Yuri & Co. fordern zum Kampf!
Dazu kommt auch, dass eine auffällig gute Charakter- Riege ins Spiel integriert wurde. Die Personen mit ihren Konflikten sind sehr authentisch geschrieben und sorgen teilweise auch für einige Lacher. Hier bemerkt man eben die Stärke von Vesperia, denn das Spiel lebt viel von der illustren Truppe, die uns die Macher hier vorsetzen. Das gilt speziell auch für den Main- Protagonist Yuri, der eine beachtlich gute Figur abgibt.
Während ähnliche Titel meist einen aufgeweckten Jungspund ins Abenteuer werfen, der schon mal gehörig auf die Nerven gehen kann – Ich erinnere nur zu gerne an Rex aus Xenoblade Chronicles 2 – wirkt Yuri deutlich reifer und agiert glaubhafter. Mitsamt dem restlichen Aufgebot an Charakteren ergibt sich endlich mal ein positives Bild, denn nicht immer wissen Rollenspiel- Figuren eben zu überzeugen. Zumal auch jedes Party- Mitglied mit einem sinnvollen Handlungsstrang versehen wurde, der das Abenteuer bereichert und die Personen sympathisch macht. In der Hinsicht sorgt auch die gute Vertonung für dieses positive Gefühl. Denn auch hier punktet Vesperia mit guten Sprechern, zu denen z.B. auch Troy Baker gehört, der Heutzutage eigentlich aus keinem wichtigen Videospiel wegzudenken ist.

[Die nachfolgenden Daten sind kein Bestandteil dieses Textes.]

-- ==== Sys2Proof/Decode.lean ====
section
/-!
DEFINITION. The command that a word of the opcode table spells. spec/opcode_table.json gives no row any bits: the CX-40
is a block that takes events, and none of them is encoded as an instruction word. So no word spells a command.
-/

namespace Sys2Proof

/-- The command that the `nbits` low bits of `w` spell by the opcode table's bits: none, for no row has bits
(log entry 23). -/
def decodeTableWord (_nbits _w : Nat) : Option Instr := none

end Sys2Proof
end

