-- ==== Sys2Proof/Machine/Service.lean ====
section
/-!
DEFINITION. The Service Line (section 11.4): the words, the requests and their responses, and the text of a response.
-/

namespace Sys2Proof.Machine

/-! ### Text (R188) -/

/-- The text of a value: numbers are decimal, an absent value is a minus sign alone, yes-or-no values are YES or NO. -/
def FieldValue.text : FieldValue → String
  | .number n => toString n
  | .absent => "-"
  | .yesNo true => "YES"
  | .yesNo false => "NO"
  | .word w => w
  | .tagged w n => w ++ ":" ++ toString n

/-- A field is a name, an equals sign and a value. -/
def LineField.text (f : LineField) : String := f.name ++ "=" ++ f.value.text

/-- The text of a line, without its carriage return and line feed: fields separated by single spaces. -/
def ServiceText.text : ServiceText → String
  | .ok => "OK"
  | .err => "ERR"
  | .finish => "END"
  | .fields fs => String.intercalate " " (fs.map LineField.text)

/-- A field with a number. -/
def numField (name : String) (n : Int) : LineField := { name, value := .number n }

/-- A field with a name of the data book. -/
def wordField (name w : String) : LineField := { name, value := .word w }

/-- A yes-or-no field. -/
def yesNoField (name : String) (b : Bool) : LineField := { name, value := .yesNo b }

/-- A field with an absent value. -/
def absentField (name : String) : LineField := { name, value := .absent }

/-! ### Names as in the data book (R188) -/

def Mode.name : Mode → String
  | .start => "START"
  | .parked => "PARKED"
  | .head => "HEAD"
  | .follow => "FOLLOW"
  | .wait => "WAIT"
  | .halt => "HALT"
  | .lockout => "LOCKOUT"

def Role.name : Role → String
  | .parked => "PARKED"
  | .head => "HEAD"
  | .follow => "FOLLOW"

def LockoutCause.name : LockoutCause → String
  | .none => "NONE"
  | .config => "CONFIG"
  | .holdOverrun => "HOLD_OVERRUN"

def Direction.name : Direction → String
  | .up => "UP"
  | .down => "DOWN"

def Quality.name : Quality → String
  | .good => "GOOD"
  | .drift => "DRIFT"
  | .poor => "POOR"
  | .unknown => "UNKNOWN"

def Band.name : Band → String
  | .auto => "AUTO"
  | .drive => "DRIVE"
  | .stop => "STOP"
  | .absent => "ABSENT"

def OrderCode.name : OrderCode → String
  | .none => "NONE"
  | .stopAll => "STOP_ALL"
  | .resumeAll => "RESUME_ALL"

def Relation.name : Relation → String
  | .none => "NONE"
  | .asking => "ASKING"
  | .waiting => "WAITING"
  | .holding => "HOLDING"

def Phase.name : Phase → String
  | .deferred => "DEFERRED"
  | .contesting => "CONTESTING"

def HoldCause.name : HoldCause → String
  | .handsetStop => "HANDSET_STOP"
  | .obstruction => "OBSTRUCTION"
  | .linkLoss => "LINK_LOSS"
  | .convoyStop => "CONVOY_STOP"
  | .narrowWait => "NARROW_WAIT"

def LoadReason.name : LoadReason → String
  | .none => "NONE"
  | .loading => "LOADING"
  | .timeout => "TIMEOUT"
  | .version => "VERSION"
  | .length => "LENGTH"
  | .sum => "SUM"
  | .id => "ID"
  | .structure => "STRUCTURE"

def MarkerFault.name : MarkerFault → String
  | .code => "CODE"
  | .kind => "KIND"
  | .range => "RANGE"
  | .duplicate => "DUPLICATE"

/-- The check a narrow failed, by name (R132, R188). -/
def NarrowFault.name : NarrowFault → String
  | .order => "ORDER"
  | .range => "RANGE"
  | .overlap => "OVERLAP"
  | .spacing => "SPACING"

/-- DESIGN CHOICE (log entry 19): a station field is reported under its name in the book in capitals, as FIELD=W_AHEAD is. -/
def StationField.name : StationField → String
  | .lTractor => "L_TRACTOR"
  | .lTrailer => "L_TRAILER"
  | .eS => "E_S"
  | .readerOffset => "READER_OFFSET"
  | .gradeBiasEnable => "GRADE_BIAS_ENABLE"
  | .hitchPolarity => "HITCH_POLARITY"
  | .obstPolarity => "OBST_POLARITY"
  | .obstMode => "OBSTRUCTION_MODE"
  | .brakeFitted => "BRAKE_FITTED"
  | .amberFitted => "AMBER_FITTED"
  | .headFitted => "HEAD_FITTED"
  | .pB => "P_B"
  | .wAhead => "W_AHEAD"
  | .hLimit => "H"
  | .g0 => "G0"
  | .th => "TH"
  | .kg => "KG"
  | .vMax => "V_MAX"
  | .vCruise => "V_CRUISE"
  | .vCreep => "V_CREEP"
  | .aUp => "A_UP"
  | .aDn => "A_DN"
  | .gJoin => "G_JOIN"
  | .gSplit => "G_SPLIT"
  | .tSplit => "T_SPLIT"
  | .tPark => "T_PARK"
  | .kFf => "K_FF"
  | .kP => "K_P"
  | .kI => "K_I"

/-- The value of a station field of the working configuration, in the image's units (log entry 19). -/
def WorkingConfig.station (c : WorkingConfig) : StationField → Nat
  | .lTractor => c.lTractor
  | .lTrailer => c.lTrailer
  | .eS => c.eS
  | .readerOffset => c.readerOffset
  | .gradeBiasEnable => c.gradeBiasOn.toNat
  | .hitchPolarity => if c.hitchPolarity = .activeLow then 0 else 1
  | .obstPolarity => if c.obstPolarity = .activeLow then 0 else 1
  | .obstMode => if c.obstMode = .momentary then 0 else 1
  | .brakeFitted => c.brakeFitted.toNat
  | .amberFitted => c.amberFitted.toNat
  | .headFitted => c.headFitted.toNat
  | .pB => c.pB
  | .wAhead => c.wAhead
  | .hLimit => c.hLimit
  | .g0 => c.g0
  | .th => c.th
  | .kg => c.kg
  | .vMax => c.vMax
  | .vCruise => c.vCruise
  | .vCreep => c.vCreep
  | .aUp => c.aUp
  | .aDn => c.aDn
  | .gJoin => c.gJoin
  | .gSplit => c.gSplit
  | .tSplit => c.tSplit
  | .tPark => c.tPark
  | .kFf => c.kFf
  | .kP => c.kP
  | .kI => c.kI

/-! ### The lines of each response (R187, R188) -/

/-- OUT: the output state, with the duty after a colon for DRIVE and BRAKE (R112, R188). -/
def outField (o : BridgeOutput) : LineField :=
  { name := "OUT"
    value :=
      match o.state with
      | .drive => .tagged "DRIVE" o.duty.natAbs
      | .brake => .tagged "BRAKE" o.duty.natAbs
      | .brakeHold => .word "BRAKE_HOLD"
      | .coast => .word "COAST" }

/-- PRED and GAP (R67, R188). -/
def predecessorFields (p : Option Predecessor) : List LineField :=
  match p with
  | none => [numField "PRED" 0, absentField "GAP"]
  | some p => [numField "PRED" p.id, numField "GAP" p.gap]

/-- FLAGS: CLAMPED and CLASH where set, joined by a comma, or NONE (R188). -/
def flagsField (clamped clash : Bool) : LineField :=
  wordField "FLAGS"
    (if clamped then (if clash then "CLAMPED,CLASH" else "CLAMPED") else if clash then "CLASH" else "NONE")

/-- The CLAMPED flag: at least one field is marked (R182, log entry 33). -/
def State.clampedFlag (s : State) : Bool := !s.loader.clamped.isEmpty

/-- The STATUS line (R188). -/
def State.statusLine (s : State) : ServiceText :=
  .fields
    ([wordField "MODE" s.mode.name, wordField "ROLE" s.spacing.role.name, wordField "LOCKOUT" s.holds.lockout.name,
      numField "POS" s.front, wordField "DIR" s.road.direction.name, wordField "QUAL" s.road.quality.name,
      numField "VREF" s.spacing.vRef, numField "VMEAS" s.drive.vMeas, outField s.drive.applied,
      numField "DUTY" s.drive.applied.duty]
     ++ predecessorFields s.spacing.predecessor
     ++ [numField "CONVOY" s.spacing.convoyId, numField "INDEX" s.spacing.memberIndex, numField "RIG" s.road.rigLength,
         wordField "BAND" s.handset.band.name, numField "THROTTLE" s.handset.throttle,
         wordField "ORDER" s.order.code.name, numField "OSEQ" s.order.seq, numField "ORIGIN" s.order.origin,
         numField "HOP" s.order.hop, wordField "ISSUED" s.order.lastIssued.name,
         yesNoField "UNSYNC" s.order.unsynchronised, flagsField s.clampedFlag s.air.clash])

/-- The narrow part of a peer line (R188). -/
def narrowPartFields (p : Option NarrowPart) : List LineField :=
  match p with
  | none => [absentField "NARROW", absentField "REL", absentField "WAGE"]
  | some p => [numField "NARROW" p.index, wordField "REL" p.relation.name, numField "WAGE" p.waitAge]

/-- The order part of a peer line (R188). -/
def orderPartFields (p : Option OrderPart) : List LineField :=
  match p with
  | none => [absentField "ORDER", absentField "OSEQ", absentField "HOP"]
  | some p => [wordField "ORDER" p.code.name, numField "OSEQ" p.seq, numField "HOP" p.hop]

/-- A peer line (R61, R188). -/
def peerLine (now : Time) (r : PeerRecord) : ServiceText :=
  .fields
    ([numField "ID" r.id, numField "POS" r.position, wordField "DIR" r.direction.name,
      wordField "QUAL" r.quality.name, numField "SPEED" r.speed, yesNoField "BRK" r.braking,
      numField "RIG" r.rigLength, wordField "MODE" r.mode.name, numField "CONVOY" r.convoyId,
      numField "INDEX" r.memberIndex, numField "PERIOD" r.period]
     ++ narrowPartFields r.narrowPart
     ++ orderPartFields r.orderPart
     ++ [yesNoField "FIRST" r.first, numField "SEQ" r.lastSequence.toNat, numField "AGE" (r.age now),
         wordField "STATE" (if r.fresh now then "FRESH" else "STALE")])

/-- A hold line, its place counted from 1 at the top (R131, R188). -/
def holdLine (now : Time) (place : Nat) (r : HoldRecord) : ServiceText :=
  .fields
    [numField "PLACE" place, wordField "CAUSE" r.cause.name, numField "AGE" (elapsed now r.pushedAt),
     wordField "BEFORE" r.modeBefore.name, numField "VREF" r.vRefAtPush,
     wordField "STATE" (if r.released then "RELEASED" else "HELD"),
     match r.lostId with | none => absentField "LOST" | some id => numField "LOST" id]

/-- The hold lines, top first (R131). -/
def holdLines (now : Time) (stack : List HoldRecord) : List ServiceText :=
  (stack.zipIdx 1).map fun p => holdLine now p.2 p.1

/-- A narrow line (R153, R188). -/
def narrowLine (i : Nat) (e : NarrowEntry) (r : NarrowRecord) : ServiceText :=
  .fields
    [numField "NARROW" i, numField "LO" e.lo, numField "HI" e.hi, wordField "REL" r.relation.name,
     match r.phase with | none => absentField "PHASE" | some p => wordField "PHASE" p.name,
     numField "WAGE" r.waitAge, numField "ASKS" r.asksSent, yesNoField "INH" r.inherited]

/-- The narrow lines: one for each enabled narrow, in index order (R153). -/
def State.narrowLines (s : State) : List ServiceText :=
  s.cfg.narrowIndices.filterMap fun i => (s.cfg.enabledNarrow i).map fun e => narrowLine i e (s.narrowRecord i)

/-- A queue entry line (R153, R188). -/
def queueLine (now : Time) (e : AnswerEntry) : ServiceText :=
  .fields
    [numField "ASKER" e.askerId, numField "NARROW" e.narrow, numField "WAGE" e.askerWaitAge,
     numField "AGE" (elapsed now e.queuedAt), yesNoField "INHAND" e.inHand]

/-- A counter line (R188). -/
def counterLine (name : String) (n : Nat) : ServiceText := .fields [numField name n]

/-- The 22 counter lines in order (R188). -/
def counterLines (c : Counters) : List ServiceText :=
  [counterLine "LARGE_CORRECTION" c.largeCorrection, counterLine "UNKNOWN_MARKER" c.unknownMarker,
   counterLine "UNREADABLE_MARKER" c.unreadableMarker, counterLine "MALFORMED" c.malformed,
   counterLine "CRC_ERROR" c.crcError, counterLine "UNKNOWN_KIND" c.unknownKind, counterLine "ID_CLASH" c.idClash,
   counterLine "BEACON_DROPPED" c.beaconDropped, counterLine "ASK_DROPPED" c.askDropped,
   counterLine "ANSWER_WITHDRAWN" c.answerWithdrawn, counterLine "RADIO_TIMEOUT" c.radioTimeout,
   counterLine "OLD_SEQUENCE" c.oldSequence, counterLine "TABLE_FULL" c.tableFull, counterLine "CLOSE_IN" c.closeIn,
   counterLine "OVERSPEED" c.overspeed, counterLine "UNCLAIMED_ENTRY" c.unclaimedEntry,
   counterLine "LATE_OBJECTION" c.lateObjection, counterLine "NARROW_CONFLICT" c.narrowConflict,
   counterLine "ANSWER_DROPPED" c.answerDropped, counterLine "ANSWER_EXPIRED" c.answerExpired,
   counterLine "OBSTRUCTION_STOP" c.obstructionStop, counterLine "REQUEST_DROPPED" c.requestDropped]

/-- The load line (R188). -/
def loadLine (reason : LoadReason) : ServiceText :=
  .fields [yesNoField "LOADED" (decide (reason = .none)), wordField "REASON" reason.name]

/-- A station field line (R188). -/
def stationLine (c : WorkingConfig) (clamped : List ConfigField) (f : StationField) : ServiceText :=
  .fields
    [wordField "FIELD" f.name, numField "VALUE" (c.station f),
     yesNoField "CLAMPED" (clamped.any (fun x => decide (x = .station f)))]
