-- ==== Sys2Proof/Certificates/Slice0/Obligations.lean ====
section
/-!
DEFINITION. The statements for the provers. A state after a command is written out as the state before it with the blocks the
command writes, so a statement says what the command leaves alone as well as what it does. `settleLamps` refreshes the three
lamp lines (`Obligations.LampLinesShowTheState` says how). A statement that rests on one of the model's own choices names
its log entry.
-/

open Sys2Proof Sys2Proof.Machine

/-! ### The machine -/

/-- The command at the front of the queue runs, with the rest of the queue behind it (the model's, log entry 1). While none
waits, an own event of the part that has come about runs: the only one, or one of several, and then a free choice has been
made; with no own event a step is one millisecond of station time and of the lamp timebase (00_scope section 5, R176; that the
clock ticks then, and that the choice among several is free, is the model's, log entries 2 and 3). -/
def Obligations.StepRunsTheFrontCommand : Prop :=
  (∀ (c : Instr) (rest : List Instr) (s : State),
    step { s with pending := c :: rest } = exec c { s with pending := rest }) ∧
  (∀ (c : Instr) (s : State), s.pending = [] → s.ownEvents = [c] → step s = exec c s) ∧
  (∀ s : State, s.pending = [] → 2 ≤ s.ownEvents.length →
    ∃ c ∈ s.ownEvents, step s = exec c { s with freeCount := s.freeCount + 1 }) ∧
  (∀ s : State, s.pending = [] → s.ownEvents = [] →
    step s = .next { s with time := s.time + 1, lamps := { s.lamps with timebase := (s.lamps.timebase + 1) % 1000 } })

/-- The data book gives every command an effect in every mode: each answers a next state, and none takes another command
out of the queue or moves station time, but for POWER_ON, which sets it to 0 (00_scope section 5). A command that stands for an
event inside the part changes nothing while that event has not come about (the model's choice, log entry 4). -/
def Obligations.EveryCommandCompletes : Prop :=
  (∀ (c : Instr) (s : State), ∃ t, exec c s = .next t ∧ t.pending = s.pending ∧
    t.time = if c = .powerOn then 0 else s.time) ∧
  (∀ (c : Instr) (s : State),
    c ∈ [Instr.loadByteTimeout, .loadFailure, .loadSuccess, .hitchDebounceExpiry, .obstDebounceExpiry, .receivedFrame,
      .frameTimeout, .beaconDue, .arbiterGrant, .busyAttemptTimeout, .backoffEnd, .radioTimeout, .spacingStep, .driveStep,
      .sweep, .narrowStep, .askDue, .answerWindowEnd, .answerExpiry, .waitAgeExpiry, .channelAbsent .throttle,
      .channelAbsent .mode, .stopTimerExpiry, .resetGesture] →
    c ∉ s.ownEvents → exec c s = .next s)

/-- The event counters never fall but all at once to 0, and that by POWER_ON or by a CLEAR, which is taken as it arrives or
at the end of a response (00_scope section 5, R187). -/
def Obligations.CountersFallOnlyToZero : Prop :=
  ∀ (c : Instr) (s t : State), exec c s = .next t →
    (t.counters = .zero ∧ (c = .powerOn ∨ c = .clear ∨ c = .responseEnd ∨ c = .receivedCharacter 13)) ∨
    (s.CountersSound →
      s.counters.largeCorrection ≤ t.counters.largeCorrection ∧ s.counters.unknownMarker ≤ t.counters.unknownMarker ∧
      s.counters.unreadableMarker ≤ t.counters.unreadableMarker ∧ s.counters.malformed ≤ t.counters.malformed ∧
      s.counters.crcError ≤ t.counters.crcError ∧ s.counters.unknownKind ≤ t.counters.unknownKind ∧
      s.counters.idClash ≤ t.counters.idClash ∧ s.counters.beaconDropped ≤ t.counters.beaconDropped ∧
      s.counters.askDropped ≤ t.counters.askDropped ∧ s.counters.answerWithdrawn ≤ t.counters.answerWithdrawn ∧
      s.counters.radioTimeout ≤ t.counters.radioTimeout ∧ s.counters.oldSequence ≤ t.counters.oldSequence ∧
      s.counters.tableFull ≤ t.counters.tableFull ∧ s.counters.closeIn ≤ t.counters.closeIn ∧
      s.counters.overspeed ≤ t.counters.overspeed ∧ s.counters.unclaimedEntry ≤ t.counters.unclaimedEntry ∧
      s.counters.lateObjection ≤ t.counters.lateObjection ∧ s.counters.narrowConflict ≤ t.counters.narrowConflict ∧
      s.counters.answerDropped ≤ t.counters.answerDropped ∧ s.counters.answerExpired ≤ t.counters.answerExpired ∧
      s.counters.obstructionStop ≤ t.counters.obstructionStop ∧ s.counters.requestDropped ≤ t.counters.requestDropped)

/-! ### Power-on, loads and restart -/

/-- POWER_ON gives every block its power-on values, mode START and a load begun; the three input lines stand (R19, R46,
R65, R83, R99, R114, R130, R154, R168, R178, R189). The pulse times and the last throttle width, the lines and freeCount
follow the model's log entries 9, 21 and 22. -/
def Obligations.PowerOnSetsEveryBlock : Prop :=
  ∀ s : State, exec .powerOn s = .next
    { time := 0, config := none
      loader := { phase := .reading [] 0, reason := .loading, clamped := [] }
      road := { posUm := 0, direction := .up, quality := .unknown, sinceMarkerUm := 0, turnSpacing := false
                turnNarrow := false, hitch := .uncoupled, rigLength := 0 }
      air := { busy := s.air.busy, reception := .closed, transmitter := .idle, rotation := [.object, .ask, .beacon]
               sequence := 0, firstCount := 4, beaconNow := false, beaconDue := false, beaconTimer := none
               sample := none, jitter := 1, clash := false }
      peers := { records := [], sweepTimer := 0 }
      spacing := { predecessor := none, role := .parked, convoyId := 0, memberIndex := 0, splitTimer := none
                   parkTimer := none, wakeTimer := none, lostId := 0, autoEntry := false, stepTimer := none, vRef := 0
                   closeIn := false, braking := false }
      drive := { edgeCount := 0, vMeas := 0, integral := 0, buffer := { state := .coast, duty := 0 }
                 updatePending := false, applied := { state := .coast, duty := 0 }, obstructionKill := false
                 stepTimer := none }
      holds := { stack := [], lockout := .none }
      narrow := { records := [], queue := [], stepTimer := none, waitAgeTimer := none }
      handset := { throttleChannel := { present := false, lastPulse := 0 }
                   modeChannel := { present := false, lastPulse := 0 }
                   throttle := 0, lastWidth := 0, band := .absent, stopTimer := none, stopHeld := false
                   resetTimer := none, resetLock := false, resumePending := false }
      order := { code := .none, seq := 0, origin := 0, hop := 0, lastIssued := .none, unsynchronised := false }
      sensors := { hitchLine := s.sensors.hitchLine, obstLine := s.sensors.obstLine, hitchActive := false
                   obstActive := false, hitchTimer := none, obstTimer := none }
      lamps := { timebase := 0, brake := .undriven, amber := .undriven, head := .undriven }
      service := { word := [], overlong := false, response := none, pendingRequest := none }
      counters := .zero, freeCount := s.freeCount, pending := s.pending }

/-- IMAGE_BYTE: the byte joins the load buffer; after four bytes the version and the length are tested, and a buffer of
the length named goes to the sum, identity and structure checks in that order. LOAD_BYTE_TIMEOUT: 200 ms without the
next byte fail the load with reason TIMEOUT (R179, R180). That the outcome waits to be taken is the model's choice, log
entry 16. -/
def Obligations.LoadReadsAndChecksTheImage : Prop :=
  ∀ (s : State) (buffer : List Byte) (last : Time), s.loader.phase = .reading buffer last →
    (∀ b : Byte,
      let image := buffer ++ [b]
      let at_ := fun i => (image.getD i 0).toNat
      let word := fun i => at_ i * 256 + at_ (i + 1)
      let phase : LoadPhase :=
        if image.length < 4 then .reading image s.time
        else if at_ 0 ≠ 1 then .ended image (some .version)
        else if word 1 < 452 ∨ 676 < word 1 then .ended image (some .length)
        else if image.length < word 1 then .reading image s.time
        else if ((image.take (image.length - 2)).map (fun x => x.toNat)).sum % 65536 ≠ word (image.length - 2) then
          .ended image (some .sum)
        else if at_ 3 = 0 ∨ 30 < at_ 3 then .ended image (some .id)
        else if 48 < at_ 64 ∨ 8 < at_ 65 ∨ image.length ≠ 452 + 4 * at_ 64 + 4 * at_ 65 then
          .ended image (some .structure)
        else .ended image none
      exec (.imageByte b) s = .next (settleLamps { s with loader := { s.loader with phase := phase } })) ∧
    (200 ≤ (s.time - last).toNat →
      exec .loadByteTimeout s =
        .next (settleLamps { s with loader := { s.loader with phase := .ended buffer (some .timeout) } }))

Es gibt also enorm viel, was man als Rollenspiel- Fan an Tales of Versperia lieben wird. Aber die Jahre haben eben auch an einigen Mechaniken genagt. Und das sollte nicht unerwähnt bleiben. Über die Jahre hinweg hat sich die Tales- Reihe zwar nur marginal verändert und ihre Formel leicht abgewandelt, doch sind es meist diese Kleinigkeiten, an denen es Vesperia augenscheinlich mangelt. Zuallererst wäre da das Weglassen einer gut organisierten Mini-Map, wie man sie aus aktuellen Ablegern kennt. Auch einen traditionellen Questmarker werdet ihr nicht zwangsläufig vorfinden. Stattdessen sind eure Wege und Reiseorte in Tagebuchform verewigt und lassen sich hierdurch nachlesen.
Dadurch fühlt sich das Spiel mehr wie ein Märchen an, dessen Geschichte langsam gelüftet wird. Ich persönlich begrüße dieses Gamedesign, da man so nie aus dem Abenteuer gerissen wird. Nahezu jede Mission als Story relevanten Eintrag zu vermerken finde ich deshalb auch sehr clever. Nichtsdestotrotz wird dieser Umstand aber wohl nicht jedem Spielertypen gefallen. Gerade JRPG- Neulingen dürften hier schnell Orientierungsprobleme bekommen und auch mal ziellos umherirren. Schließlich ist man es Heutzutage gewohnt, dass jedes kleine Detail auf einer ausführlichen Übersichtskarte gekennzeichnet und so die Reise erleichtert wird. Schnelle Ortswechsel sind anfangs auch nicht so leicht möglich.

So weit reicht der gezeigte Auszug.